def isaLim (s : State) (_n : Nat) (r : TrimRun) (w : Word) : IsaRes :=
  some (s, r.wr (fD w) (max (min (r.rd (fA w)) (r.rd (fB w))) (r.rd (fC w))))

/-- x moved toward a by at most step. -/
def toward (x a step : Int) : Int := if x < a then min (x + step) a else max (x - step) a

def isaRamp (s : State) (n : Nat) (r : TrimRun) (w : Word) : IsaRes :=
  (s.entry n r.slot (fK w)).map fun k =>
    let y := toward (s.stw n r.slot (fC w)) (r.rd (fA w)) (ldkValue k).1.natAbs
    (s.setStw n r.slot (fC w) y).toD n r (fD w) (y, (ldkValue k).2)

/-! ### PI, relay and biquad (R175, R191, R192) -/

/-- The PI law: output, new state, whether anything saturated. -/
def piLaw (e st hi lo : Int) (kp ki : Coef) : Int × Int × Bool :=
  let p := mulK e kp
  let m := mulK e ki
  let ii := satQ (st + m.1) 0
  let u := satQ (p.1 + ii.1) 0
  let held := (decide (hi < u.1) && decide (0 < e)) || (decide (u.1 < lo) && decide (e < 0))
  let ii2 := if held then st else ii.1
  let u2 := if held then satQ (p.1 + st) 0 else u
  (max (min u2.1 hi) lo, max (min ii2 hi) lo, p.2 || m.2 || ii.2 || u.2 || u2.2)

def isaPi (s : State) (n : Nat) (r : TrimRun) (w : Word) : IsaRes :=
  match s.entry n r.slot (fK w), s.entry n r.slot (fK w + 1) with
  | some kp, some ki =>
    let o := piLaw (r.rd (fA w)) (s.stw n r.slot (fC w)) (r.rd (fB w)) (r.rd (fB w + 1)) kp ki
    some ((s.setStw n r.slot (fC w) o.2.1).toD n r (fD w) (o.1, o.2.2))
  | _, _ => none

/-- The first reason a tune fails with is kept (R194). -/
def Tuner.failWith (t : Tuner) (reason : Nat) : Tuner := if t.failNext = 0 then { t with failNext := reason } else t

/-- The relay's state after an error e (R191). -/
def relayNext (y : Option Bool) (e eps : Int) : Bool :=
  match y with
  | none => decide (0 ≤ e)
  | some b => if eps < e then true else if e < -eps then false else b

/-- The tuner's record of one relay run at trigger time t: cycles run from one switch to +1 to the next, the first is discarded (R192). -/
def Tuner.record (u : Tuner) (up : Bool) (e : Int) (t : Nat) : Tuner :=
  let began := match u.y with
    | some false => up
    | _ => false
  let u1 := if u.skipped && !began then { u with emin := min u.emin e, emax := max u.emax e, runs := u.runs + 1 } else u
  let u2 := if !began then u1
    else match u1.lastUp with
      | none => { u1 with lastUp := some t }
      | some t0 =>
        if u1.skipped then
          { u1 with lastUp := some t, periods := u1.periods ++ [t - t0], lastT := t, runs := u1.runs + 1,
                    emin := min u1.emin e, emax := max u1.emax e }
        else { u1 with lastUp := some t, skipped := true, firstT := t, lastT := t, emin := e, emax := e, runs := 0 }
  { u2 with y := some up }

/-- C and s of a positive fraction: the greatest s up to 62 for which C stays below 2^31; PSAT at 2^31 or more (R192). -/
def coefOf (num den : Nat) : Nat × Nat × Bool :=
  if den = 0 ∨ 2 ^ 31 * den ≤ num then (0x7FFFFFFF, 0, true)
  else
    let c (s : Nat) : Nat := (2 * num * 2 ^ s + den) / (2 * den)
    let s := ((List.range 63).reverse.find? fun s => decide (c s < 2 ^ 31)).getD 0
    (c s, s, false)

/-- f_p and f_i of a tuning rule, as fractions (R192). -/
def tuneRule : Nat → (Nat × Nat) × (Nat × Nat)
  | 0 => ((45, 100), (10, 12))
  | 1 => ((10, 32), (22, 10))
  | _ => ((1, 4), (3, 2))

/-- A tune ends with STATE, REASON and PEVT.AUX; the tuner is free again (R193). -/
def State.tuneEnd (s : State) (n state reason : Nat) : State :=
  match (s.engine n).tuner with
  | none => s
  | some u =>
    (((s.setFld (Adr.TRIM_TSTAT n) 1 0 state).setFld (Adr.TRIM_TSTAT n) 7 4 reason).putEngine n
      { s.engine n with tuner := none }).raise (Pg.TRIM n) (24 + u.slot)

/-- A coefficient into a pair of registers with PSAT. -/
def State.putCoef (s : State) (n a b : Nat) (c : Nat × Nat × Bool) : State :=
  ((s.setReg a (w32 c.1)).setReg b (w32 c.2.1)).when c.2.2 fun t => t.setFlag (Adr.TRIM_TSTAT n) 12 true

/-- The measured cycles are complete: Tu, a, Ts, Ku and the proposals, or IRREGULAR (R192, R194). -/
def State.tuneComplete (s : State) (n : Nat) (u : Tuner) : State :=
  let k := u.periods.length
  let sum := u.periods.foldl (· + ·) 0
  let tu := (2 * sum + k) / (2 * max k 1)
  let ts := (2 * (u.lastT - u.firstT) + u.runs) / (2 * max u.runs 1)
  let a := ((u.emax - u.emin) / 2).toNat
  let h := (s.reg (Adr.TRIM_TH n)).toNat
  let f := tuneRule u.rule
  let kuN := 4 * h * 2 ^ 64
  let kuD := 2 * halfPi64.toNat * a
  let kpN := kuN * f.1.1
  let kpD := kuD * f.1.2
  let s1 := ((s.setReg (Adr.TRIM_TTU n) (w32 tu)).setReg (Adr.TRIM_TTS n) (w32 ts)).setReg (Adr.TRIM_TA n) (w32 a)
  let s2 := ((s1.putCoef n (Adr.TRIM_TKUC n) (Adr.TRIM_TKUS n) (coefOf kuN kuD)).putCoef n (Adr.TRIM_PKPC n) (Adr.TRIM_PKPS n)
    (coefOf kpN kpD)).putCoef n (Adr.TRIM_PKIC n) (Adr.TRIM_PKIS n) (coefOf (kpN * ts * f.2.2) (kpD * f.2.1 * tu))
  if u.periods.any fun p => decide (sum < 10 * (p * k - sum + (sum - p * k))) then s.tuneEnd n 3 5 else s2.tuneEnd n 2 0

/-- The relay of the first PIT of a run: out = sat32(st + y · h), the state word frozen as the bias (R191); the amplitude and clip checks
(R194). -/
def State.relay (s : State) (n : Nat) (r : TrimRun) (w : Word) (u : Tuner) : State × TrimRun :=
  let e := r.rd (fA w)
  let st := s.stw n r.slot (fC w)
  let h := (s.reg (Adr.TRIM_TH n)).toInt
  let up := relayNext u.y e (s.reg (Adr.TRIM_TEPS n)).toInt
  let out := satQ (if up then st + h else st - h) 0
  let u1 := u.record up e r.trigTime
  let u2 := if (s.reg (Adr.TRIM_TALIM n)).toInt < e.natAbs then u1.failWith 4 else u1
  let hi := r.rd (fB w)
  let lo := r.rd (fB w + 1)
  let u3 := if hi < st + h ∨ st - h < lo ∨ hi < st - h ∨ st + h < lo then u2.failWith 6 else u2
  let s1 := (s.putEngine n { s.engine n with tuner := some u3 }).setFld (Adr.TRIM_TSTAT n) 11 8 u3.periods.length
  let s2 := if u3.failNext = 0 ∧ clampNat 2 15 (s.fld (Adr.TRIM_TCFG n) 3 0) ≤ u3.periods.length then s1.tuneComplete n u3 else s1
  s2.toD n { r with relayed := true } (fD w) out

def isaPit (s : State) (n : Nat) (r : TrimRun) (w : Word) : IsaRes :=
  match (s.engine n).tuner with
  | some u => if u.slot = r.slot ∧ !r.relayed then some (s.relay n r w u) else isaPi s n r w
  | none => isaPi s n r w

/-- BIQ in direct form II transposed with an accumulator of its own (R175): output, new states, SAT, ASAT. -/
def biquad (x s1 s2 : Int) (b0 b1 b2 a1 a2 : Coef) : Int × Int × Int × Bool × Bool :=
  let p := acc72 (s1 * 2 ^ 31 + macTerm x b0)
  let y := satQ p.1 31
  let q1 := acc72 (s2 * 2 ^ 31 + macTerm x b1)
  let q2 := acc72 (q1.1 - macTerm y.1 a1)
  let n1 := satQ q2.1 31
  let t1 := acc72 (macTerm x b2)
  let t2 := acc72 (t1.1 - macTerm y.1 a2)
  let n2 := satQ t2.1 31
  (y.1, n1.1, n2.1, y.2 || n1.2 || n2.2, p.2 || q1.2 || q2.2 || t1.2 || t2.2)

def isaBiq (s : State) (n : Nat) (r : TrimRun) (w : Word) : IsaRes :=
  let k (j : Nat) : Option Coef := s.entry n r.slot (fK w + j)
  match k 0, k 1, k 2, k 3, k 4 with
  | some b0, some b1, some b2, some a1, some a2 =>
    let o := biquad (r.rd (fA w)) (s.stw n r.slot (fC w)) (s.stw n r.slot (fC w + 1)) b0 b1 b2 a1 a2
    some ((((s.setStw n r.slot (fC w) o.2.1).setStw n r.slot (fC w + 1) o.2.2.1).ctxFlag n r.slot 1 o.2.2.2.2).toD n r (fD w)
      (o.1, o.2.2.2.1))
  | _, _, _, _, _ => none

/-! ### Transforms (R173, R174) -/

/-- Two results with free errors into d and d + 1. -/
def State.toD2 (s : State) (n : Nat) (r : TrimRun) (d : Nat) (x y : Int × Bool) : State × TrimRun :=
  (((s.ctxFlag n r.slot 0 (x.2 || y.2)).took 2), (r.wr d x.1).wr (d + 1) y.1)

def isaClarke (s : State) (n : Nat) (r : TrimRun) (w : Word) : IsaRes :=
  let a := r.rd (fA w)
  some (s.toD2 n r (fD w) (a, false) (s.nearQ 1 ((a + 2 * r.rd (fB w)) * invRoot3)))

def isaPark (s : State) (n : Nat) (r : TrimRun) (w : Word) : IsaRes :=
  let a := r.rd (fA w)
  let b := r.rd (fA w + 1)
  let t := (wInt (r.rd (fB w))).toNat
  some (s.toD2 n r (fD w) (s.nearQ 0 (a * turnCos t + b * turnSin t)) (s.nearQ 1 (b * turnCos t - a * turnSin t)))

def isaIpark (s : State) (n : Nat) (r : TrimRun) (w : Word) : IsaRes :=
  let d := r.rd (fA w)
  let q := r.rd (fA w + 1)
  let t := (wInt (r.rd (fB w))).toNat
  some (s.toD2 n r (fD w) (s.nearQ 0 (d * turnCos t - q * turnSin t)) (s.nearQ 1 (d * turnSin t + q * turnCos t)))

/-- The zero-sequence term of SVM, doubled, with 1.0 = 2^96 (31 + 64 fraction bits and the doubling) (R174). -/
def svmZero (mode : Nat) (a b c : Int) : Int :=
  let hi := max a (max b c)
  let lo := min a (min b c)
  let one : Int := 2 ^ 95
  match mode with
  | 0 => -(hi + lo)
  | 1 => 0
  | 2 => -one - 2 * lo
  | 3 => one - 2 * hi
  | _ =>
    let x := if b.natAbs ≤ a.natAbs ∧ c.natAbs ≤ a.natAbs then a else if c.natAbs ≤ b.natAbs then b else c
    if 0 ≤ x then one - 2 * x else -one - 2 * x

/-- One duty of SVM: 0.5 + v + v0 clamped to 0 to 0x7FFF_FFFF; exactly 1.0 gives 0x7FFF_FFFF without SAT (R174). -/
def State.svmDuty (s : State) (k : Nat) (v zero : Int) : Int × Bool :=
  let x : Int := 2 ^ 95 + 2 * v + zero
  let y := if x = 2 ^ 96 then 2147483647 else roundShift x 65 + s.err k 510
  (clampInt 0 2147483647 y, decide (x < 0) || decide (2 ^ 96 < x))

def isaSvm (s : State) (n : Nat) (r : TrimRun) (w : Word) : IsaRes :=
  let al := r.rd (fA w)
  let be := r.rd (fA w + 1)
  let va : Int := al * 2 ^ 64
  let vb : Int := -al * 2 ^ 63 + be * halfRoot3
  let vc : Int := -al * 2 ^ 63 - be * halfRoot3
  let z := svmZero (fC w) va vb vc
  let x := s.svmDuty 0 va z
  let y := s.svmDuty 1 vb z
  let u := s.svmDuty 2 vc z
  some (((s.ctxFlag n r.slot 0 (x.2 || y.2 || u.2)).took 3), ((r.wr (fD w) x.1).wr (fD w + 1) y.1).wr (fD w + 2) u.1)

/-- A sine value as a result word: exactly +1.0 is 0x7FFF_FFFF, without SAT (R170, R174). -/
def State.sineWord (s : State) (k t : Nat) : Int :=
  if t % 2 ^ 32 = 2 ^ 30 then 2147483647 else (s.nearQ k (turnSin t * 2 ^ 31)).1

def isaSincos (s : State) (n : Nat) (r : TrimRun) (w : Word) : IsaRes :=
  let t := (wInt (r.rd (fA w))).toNat
  some (s.toD2 n r (fD w) (s.sineWord 0 t, false) (s.sineWord 1 (t + 2 ^ 30), false))

/-- ATAN2 within 2^-22 turn; atan2(0, 0) is 0 and sets DOMAIN (R173, R174). -/
def isaAtan2 (s : State) (n : Nat) (r : TrimRun) (w : Word) : IsaRes :=
  let a := r.rd (fA w)
  let b := r.rd (fB w)
  if a = 0 ∧ b = 0 then some (s.ctxFlag n r.slot 3 true, r.wr (fD w) 0)
  else some (s.took 1, r.wr (fD w) (turnAtan2 a b + s.err 0 1000))

def isaSqrt (s : State) (n : Nat) (r : TrimRun) (w : Word) : IsaRes :=
  let a := r.rd (fA w)
  if a < 0 then some (s.ctxFlag n r.slot 3 true, r.wr (fD w) 0)
  else some (s, r.wr (fD w) (rootRound (a.toNat * 2 ^ 31)))

/-- The quotient A · 2^31 / B rounded half toward +∞, and whether it lies beyond ±2^31 (R173). -/
def divQ (a b : Int) : Int × Bool :=
  let p := if b < 0 then -a else a
  let q : Int := b.natAbs
  (clampInt (-2147483648) 2147483647 ((2 * p * 2 ^ 31 + q) / (2 * q)), decide (q < p) || decide (p < -q))

def isaDiv (s : State) (n : Nat) (r : TrimRun) (w : Word) : IsaRes :=
  let a := r.rd (fA w)
  let b := r.rd (fB w)
  if b = 0 then some (s.ctxFlag n r.slot 2 true, r.wr (fD w) (if 0 ≤ a then 2147483647 else -2147483648))
  else some (s.toD n r (fD w) (divQ a b))

/-! ### Branch (R172) -/

/-- Whether a branch condition holds. -/
def State.condHolds (s : State) (n : Nat) (r : TrimRun) (w : Word) : Bool :=
  let a := r.rd (fD w)
  let b := r.rd (fA w)
  match fB w with
  | 0 => decide (a = b)
  | 1 => decide (a ≠ b)
  | 2 => decide (a < b)
  | 3 => decide (b ≤ a)
  | 4 => r.inv
  | 5 => !s.flag (Adr.TRIM_RAMPCFG n r.slot) 31 || s.reg (Adr.TRIM_CRAMP n r.slot) == nthD 0#32 r.setp 0
  | 6 => match (s.engine n).tuner with
    | some u => u.slot == r.slot
    | none => false
  | _ => true

/-- The target of a branch: its index + 1 + OFFSET. -/
def branchTarget (pc : Nat) (w : Word) : Int := pc + 1 + signed 12 (bits w 11 0)

end Sys2Proof.Machine
end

· · · · · · ·

**Exercise details:** Once the line containing "if a = 0 ∧ b" is found, print it and every line after it through the end of the listing, exactly and alone.

**Result of the exercise:**
  if a = 0 ∧ b = 0 then some (s.ctxFlag n r.slot 3 true, r.wr (fD w) 0)
  else some (s.took 1, r.wr (fD w) (turnAtan2 a b + s.err 0 1000))

def isaSqrt (s : State) (n : Nat) (r : TrimRun) (w : Word) : IsaRes :=
  let a := r.rd (fA w)
  if a < 0 then some (s.ctxFlag n r.slot 3 true, r.wr (fD w) 0)
  else some (s, r.wr (fD w) (rootRound (a.toNat * 2 ^ 31)))

/-- The quotient A · 2^31 / B rounded half toward +∞, and whether it lies beyond ±2^31 (R173). -/
def divQ (a b : Int) : Int × Bool :=
  let p := if b < 0 then -a else a
  let q : Int := b.natAbs
  (clampInt (-2147483648) 2147483647 ((2 * p * 2 ^ 31 + q) / (2 * q)), decide (q < p) || decide (p < -q))

def isaDiv (s : State) (n : Nat) (r : TrimRun) (w : Word) : IsaRes :=
  let a := r.rd (fA w)
  let b := r.rd (fB w)
  if b = 0 then some (s.ctxFlag n r.slot 2 true, r.wr (fD w) (if 0 ≤ a then 2147483647 else -2147483648))
  else some (s.toD n r (fD w) (divQ a b))

/-! ### Branch (R172) -/

/-- Whether a branch condition holds. -/
def State.condHolds (s : State) (n : Nat) (r : TrimRun) (w : Word) : Bool :=
  let a := r.rd (fD w)
  let b := r.rd (fA w)
  match fB w with
  | 0 => decide (a = b)
  | 1 => decide (a ≠ b)
  | 2 => decide (a < b)
  | 3 => decide (b ≤ a)
  | 4 => r.inv
  | 5 => !s.flag (Adr.TRIM_RAMPCFG n r.slot) 31 || s.reg (Adr.TRIM_CRAMP n r.slot) == nthD 0#32 r.setp 0
  | 6 => match (s.engine n).tuner with
    | some u => u.slot == r.slot
    | none => false
  | _ => true

/-- The target of a branch: its index + 1 + OFFSET. -/
def branchTarget (pc : Nat) (w : Word) : Int := pc + 1 + signed 12 (bits w 11 0)

end Sys2Proof.Machine
end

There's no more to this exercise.